Finally, I told my son and his fiancé to get married now. They want to have a big, beautiful wedding and that is a celebration I am eager to be a part of. Planning that takes time…and I’m not sure how much time there is after January 20th. I suggested they get the marriage license now and get legally married while they still can. The supporters of Project 2025, with the cooperation of the Supreme Court, aim to reverse marriage equality. To which I’ve been known to say, “Just try and get my marriage license from me.” I don’t think you can un-marry people or nullify marriages…not legally anyway. But that may not matter. Clarence Thomas has already said that marriage equality needs to be “revisited” by the high court. There is an Idaho case working its way to the Supreme Court right now that seeks to redefine marriage as between one man and one woman. That is happening as I write.

Of my many grandchildren, one said she would keep the constitution in her purse, and one sat down and started reading it…I don’t play favorites but come on, he sat down and started reading immediately. I am a proud grandmother.

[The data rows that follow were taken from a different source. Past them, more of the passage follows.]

-- ==== Sys2Proof/Machine/Ops.lean ====
section
/-! DEFINITION. The named operations over memory, channels and engines: `MemRead` and `MemWrite` (spec/20_memory.md R55, R56),
`TryRecv`, `TrySend`, `Close`, `Drain` (R68 to R72), completing, blocking, halting, and raising a fault
(spec/60_exceptions.md R205). There is no return from a fault (R206). -/

namespace Sys2Proof.Machine

/-! ### Memory -/

/-- The value of a cell in a list of the cells that do not hold 0. -/
def lookupCell : List (Nat × Int) → Nat → Int
  | [], _ => 0
  | (k, v) :: rest, a => if k = a then v else lookupCell rest a

/-- Give cell `a` the value `v`, keeping the list strictly rising and free of zeros. -/
def insertCell : List (Nat × Int) → Nat → Int → List (Nat × Int)
  | [], a, v => if v = 0 then [] else [(a, v)]
  | (k, w) :: rest, a, v =>
    if a < k then (if v = 0 then (k, w) :: rest else (a, v) :: (k, w) :: rest)
    else if a = k then (if v = 0 then rest else (a, v) :: rest)
    else (k, w) :: insertCell rest a v

/-- The canonical form of a cell list: addresses strictly rising from `lo` on and below `len`, no value 0. -/
def cellsWf (len : Nat) : Nat → List (Nat × Int) → Bool
  | _, [] => true
  | lo, (k, v) :: rest => decide (lo ≤ k) && decide (k < len) && decide (v ≠ 0) && cellsWf len (k + 1) rest

/-- The canonical form of a memory: equal memories are equal data. -/
def Memory.wf (m : Memory) : Bool := cellsWf m.len 0 m.cells

/-- The cells of an image from address `k` on. -/
def cellsFrom : Nat → List Int → List (Nat × Int)
  | _, [] => []
  | k, v :: rest => if v = 0 then cellsFrom (k + 1) rest else (k, v) :: cellsFrom (k + 1) rest

/-- `mem <- image`, and `LEN` its length (R39, R230). -/
def Memory.ofImage (image : List Int) : Memory := { len := image.length, cells := cellsFrom 0 image }

/-- Is `0 ≤ addr < LEN` (R55, R58)? -/
def Memory.inBounds (m : Memory) (addr : Int) : Bool := decide (0 ≤ addr) && decide (addr < m.len)

/-- The content of a cell, `none` where there is no such cell. -/
def Memory.read? (m : Memory) (addr : Int) : Option Int :=
  if m.inBounds addr then some (lookupCell m.cells addr.toNat) else none

/-- `mem[addr] <- v` for a cell that exists. -/
def Memory.write (m : Memory) (addr : Int) (v : Int) : Memory :=
  { m with cells := insertCell m.cells addr.toNat v }

/-- `OutOfBounds` with its address (R200). -/
def Trap.outOfBounds (addr : Int) : Trap := { cause := .outOfBounds, addr := some addr }

/-- A fault that records no address (R205). -/
def Trap.of (c : Cause) : Trap := { cause := c, addr := none }

/-- `MemRead(addr, 1)` (R55). -/
def memRead (m : Memory) (addr : Int) : Except Trap Int :=
  match m.read? addr with
  | some v => .ok v
  | none => .error (Trap.outOfBounds addr)

/-- `MemWrite(addr, 1, v)` (R56). -/
def memWrite (m : Memory) (addr : Int) (v : Int) : Except Trap Memory :=
  if m.inBounds addr then .ok (m.write addr v) else .error (Trap.outOfBounds addr)

/-! ### Channels -/

/-- `TryRecv()` (R68): the answer, and the channel after it. -/
def Channel.tryRecv (c : Channel) : RecvResult × Channel :=
  if c.rclosed then (.closed, c)
  else
    match c.q with
    | v :: rest => (.value v, { c with q := rest })
    | [] => if c.wclosed then (.closed, c) else (.empty, c)

/-- `TrySend(v)` (R69) on a channel of capacity `cap`. -/
def Channel.trySend (cap : Nat) (c : Channel) (v : Int) : SendResult × Channel :=
  if c.wclosed || c.rclosed then (.closed, c)
  else if cap ≤ c.q.length then (.full, c)
  else (.ok, { c with q := c.q ++ [v] })

/-- `Close(c, end)` (R72). -/
def Channel.close (c : Channel) (e : ChannelEnd) : Channel :=
  match e with
  | .producer => { c with wclosed := true }
  | .consumer => { c with rclosed := true }

/-- `Pop` repeated at most `n` times, until it does not return `Value` (R71). -/
def Channel.popUpTo : Nat → Channel → List Int × Channel
  | 0, c => ([], c)
  | n + 1, c =>
    match c.tryRecv with
    | (.value v, c') => (v :: (Channel.popUpTo n c').1, (Channel.popUpTo n c').2)
    | (.empty, _) => ([], c)
    | (.closed, _) => ([], c)

/-- `Drain(c)` (R71): every `Value` takes one value from the queue, so as many attempts as the queue is long are enough. -/
def Channel.drain (c : Channel) : List Int × Channel := Channel.popUpTo c.q.length c

/-! ### One engine -/

/-- May the engine attempt an instruction (R150)? -/
def Status.permitsStep : Status → Bool
  | .ready | .blockedIn | .blockedOut => true
  | .halted | .faulted => false

/-- The numeric code of a status (R26, D22). -/
def Status.code : Status → Nat
  | .ready => 0
  | .blockedIn => 1
  | .blockedOut => 2
  | .halted => 3
  | .faulted => 4

/-- The numeric code of a cause (R200, D22). -/
def Cause.code : Cause → Nat
  | .invalidOpcode => 1
  | .invalidMode => 2
  | .outOfBounds => 3
  | .inputClosed => 4
  | .outputClosed => 5
  | .arithOverflow => 6

/-- The numeric code of a network fault (R201, D22). -/
def NetFault.code : NetFault → Nat
  | .engineFault _ _ => 16
  | .chainWouldBlock _ _ => 17
  | .noResult => 18
  | .preloadRefused _ => 19

/-- Commit of a completed instruction (R150 step 9): the memory it leaves, the next `pc`, `status <- Ready`. -/
def Engine.complete (e : Engine) (mem : Memory) (pc : Int) : Engine := { e with mem := mem, pc := pc, status := .ready }

/-- `rb <- v` (R140). -/
def Engine.setRb (e : Engine) (v : Int) : Engine := { e with rb := v }

/-- `block(s)` (R156): the status takes that value and nothing else changes. -/
def Engine.block (e : Engine) (st : Status) : Engine := { e with status := st }

/-- Halt (R132): the status becomes `Halted` and nothing else changes. -/
def Engine.halt (e : Engine) : Engine := { e with status := .halted }

/-- `raise Fault(kind, info)` (R205): the record takes the cause, the `pc`, the raw instruction word `mem[pc]` (none where the
fetch itself faulted, that is where there is no such cell) and the address; the status becomes `Faulted`; nothing else
changes. -/
def Engine.raise (e : Engine) (t : Trap) : Engine :=
  { e with status := .faulted, fr := { cause := some t.cause, pc := some e.pc, iw := e.mem.read? e.pc, addr := t.addr } }

/-- `load(image)` (R230, R39): every register of the engine at its reset value, attached to the given endpoints. -/
def Engine.load (image : List Int) (inCh outCh : Nat) : Engine :=
  { pc := 0, mem := Memory.ofImage image, inCh := inCh, outCh := outCh, status := .ready, fr := FaultRecord.empty, rb := 0 }

/-- What `run` reports of an engine in this status (R153); nothing while it is `Ready`. -/
def Engine.report (e : Engine) : Option Report :=
  match e.status with
  | .ready => none
  | .blockedIn => some .wouldBlock
  | .blockedOut => some .wouldBlock
  | .halted => (e.mem.read? 0).map .ok
  | .faulted => some (.err e.fr)

/-! ### The engine that is running, within the machine -/

/-- The engine that is running or visited: `E[cur]`. -/
def State.engine? (s : State) : Option Engine := s.engines[s.cur]?

/-- Replace the engine `E[cur]`. -/
def State.setEngine (s : State) (e : Engine) : State := { s with engines := s.engines.set s.cur e }

/-- A channel by its index. -/
def State.channel? (s : State) (c : Nat) : Option Channel := s.channels[c]?

/-- Replace channel `c`. -/
def State.setChannel (s : State) (c : Nat) (ch : Channel) : State := { s with channels := s.channels.set c ch }

/-- The end of an attempt that touches no channel: the engine it leaves, or the fault it raises on `e` (R150, R205). -/
def State.commit (s : State) (e : Engine) (r : Except Trap Engine) : State :=
  match r with
  | .ok e' => s.setEngine e'
  | .error t => s.setEngine (e.raise t)

/-- Every meaning acts on the engine that is running, and only where its status permits an attempt (R150). -/
def State.onEngine (s : State) (k : Engine → Host.Outcome State Fault Refusal) : Host.Outcome State Fault Refusal :=
  match s.engine? with
  | none => .refused .noEngine
  | some e => if e.status.permitsStep then k e else .fault .stepNotPermitted

/-- Change the next state of an outcome and leave a fault or a refusal as it is. -/
def mapNext (f : State → State) (o : Host.Outcome State Fault Refusal) : Host.Outcome State Fault Refusal :=
  match o with
  | .next s => .next (f s)
  | .fault r => .fault r
  | .refused r => .refused r

end Sys2Proof.Machine
end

Most importantly, my son and his now husband got legally married on December 29th! I am so happy for them and so relieved. I’m not sure if straight people can understand how important it is to be legally married. If getting married was a given for you, I guess you might take it for granted. But if you have been denied that right, it is huge…HUGE! To be recognized as a married person…no special rights, just equality. It is something I did not think I would see in my lifetime. To have your marriage vows honored for their importance in your life and in our society. Being a family…legally a family. That is important shit right there. That is a right I fought for and that is a right I will continue to fight for. Maybe the President will find out that someone in his life, that he loves, is gay and he will reconsider. Or maybe he will grow a heart…him, the Tin Man and the Grinch. Maybe he will learn some kindness and equity. Maybe he will grow to see beyond dollar signs and what benefits him and his cohort of billionaires. Maybe, maybe, maybe…unlikely, I fear.

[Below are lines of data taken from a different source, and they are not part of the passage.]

/-- The network's result is the last value drained from the terminal channel, the last channel of a chain and `ch[0]` of a
ring, and there is no other; where none is there, the composer stops with `NoResult` (spec/46_network.md, 2 and 3; D25). -/
def Obligations.ResultIsLastDrainedValue : Prop :=
  ∀ (s : State) (c : Nat) (ch : Channel), ComposerActs s → s.phase = .extract →
    (c = if s.topo = .chain then s.engines.length else 0) → s.channels[c]? = some ch → ch.rclosed = false →
    (∀ vs v, ch.q = vs ++ [v] →
      step s = .next { s with channels := s.channels.set c { ch with q := [] }, result := some v, phase := .done }) ∧
    (ch.q = [] → step s = .next { s with phase := .failed, netFault := some .noResult })

/-- While a composer's preload or loop is at work, the external driver's moves are closing an endpoint (R72, R184) and giving the
network up for a new one (R231, R234), and, where the engines run concurrently, invoking them; its other acts answer no next
state. That these are the external driver's moves is the model's reading (notes/assumptions/11.md; the concurrent schedule
notes/assumptions/6.md): R188 speaks of the composer. The composer, for its part, never writes an engine, and between the
preload and the end of its loop touches no channel (spec/46_network.md, 4). -/
def Obligations.OnlyTheComposerDrivesANetwork : Prop :=
  (∀ (s : State) (op : HostOp) (rest : List HostOp), s.running = false → s.hostOps = op :: rest → ComposerAtWork s →
    (∀ c v, op = .push c v → ∀ s', step s ≠ .next s') ∧ (∀ c, op = .pop c → ∀ s', step s ≠ .next s') ∧
    (∀ c, op = .drain c → ∀ s', step s ≠ .next s') ∧ (∀ i im, op = .load i im → ∀ s', step s ≠ .next s') ∧
    (∀ i, op = .run i ∨ op = .attempt i → s.phase ≠ .threads → ∀ s', step s ≠ .next s') ∧
    (∀ n, op = .launch n → launchOk s.cfg n = true → step s = .next (State.launched { s with hostOps := rest } n)) ∧
    (∀ c ch, op = .close c .producer → s.channels[c]? = some ch →
      step s = .next { s with
        hostOps := rest, channels := s.channels.set c { ch with wclosed := true }, reply := some .done }) ∧
    (∀ c ch, op = .close c .consumer → s.channels[c]? = some ch →
      step s = .next { s with
        hostOps := rest, channels := s.channels.set c { ch with rclosed := true }, reply := some .done })) ∧
  (∀ s s' : State, composerStep s = .next s' →
    s'.engines = s.engines ∧
    (s.phase = .visit ∨ s.phase = .await ∨ s.phase = .threads → s'.channels = s.channels))

/-- The host pushes only into a channel whose producer it is, but for the preload before it has invoked an engine, and takes values
only from one whose consumer it is (spec/10_state.md, 6; spec/20_memory.md, 7; spec/46_network.md, 1): a move at any other end is
refused, by the model's choice (notes/assumptions/11.md). -/
def Obligations.HostUsesOnlyItsOwnEnds : Prop :=
  ∀ (s : State) (c : Nat) (ch : Channel) (e : Engine) (rest : List HostOp), s.running = false → s.channels[c]? = some ch →
    e ∈ s.engines →
    (∀ v, s.hostOps = .push c v :: rest → e.outCh = c →
      (s.phase = .idle → s.hostStarted = true ∨ ∀ f ∈ s.engines, f.inCh ≠ c) → step s = .refused .hostOpNotAllowed) ∧
    (s.hostOps = .pop c :: rest → e.inCh = c → e.status ≠ .halted → step s = .refused .hostOpNotAllowed) ∧
    (s.hostOps = .drain c :: rest → e.inCh = c → e.status ≠ .halted → step s = .refused .hostOpNotAllowed)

So where am I going with all of this? I wish I knew. I am tired, frustrated, and terrified. The future seems more unknown than normal…and more out of control. So, what to do, besides meditate, pray, volunteer, give money, educate myself and others, and hope. It seems like conditions are ripe in this country for hate, violence, domination, and fascism to run rampant over the rights of the non-elite. Even President Biden warned of a growing oligarchy right here at home…just like other autocracies. Fuck.

We all know the saying, “What doesn’t kill you makes you stronger.” In some ways this is killing me…killing all of us…our collective spirits for sure. What I have always believed about this country and the rights guaranteed to us in our constitution has been completely blow the fuck up. And although they, the new autocracy, may not see it now, this will destroy their supporters as well. I fear we are all headed over a cliff, many voluntarily, and most leaving claw marks as they try to resist…as I try to resist. This is a proper place for claw marks. You cannot destroy other people and be unaffected. You cannot create bigotry, fear, and hatred and remain undamaged…or untwisted. And there are some fucking twisted people running things now.

Although I do believe that difficult circumstances can make us stronger, I prefer to believe that what doesn’t kill us makes us kinder…or it can make us kinder. We must cooperate to become kinder…we have to learn from our circumstances and allow ourselves to seek kindness as a character trait. I must understand, we must understand, that what we do affects other people and the choices others make impact us too. We do not live or move or act in a bubble. Our actions have consequences. Our inaction has consequences as well.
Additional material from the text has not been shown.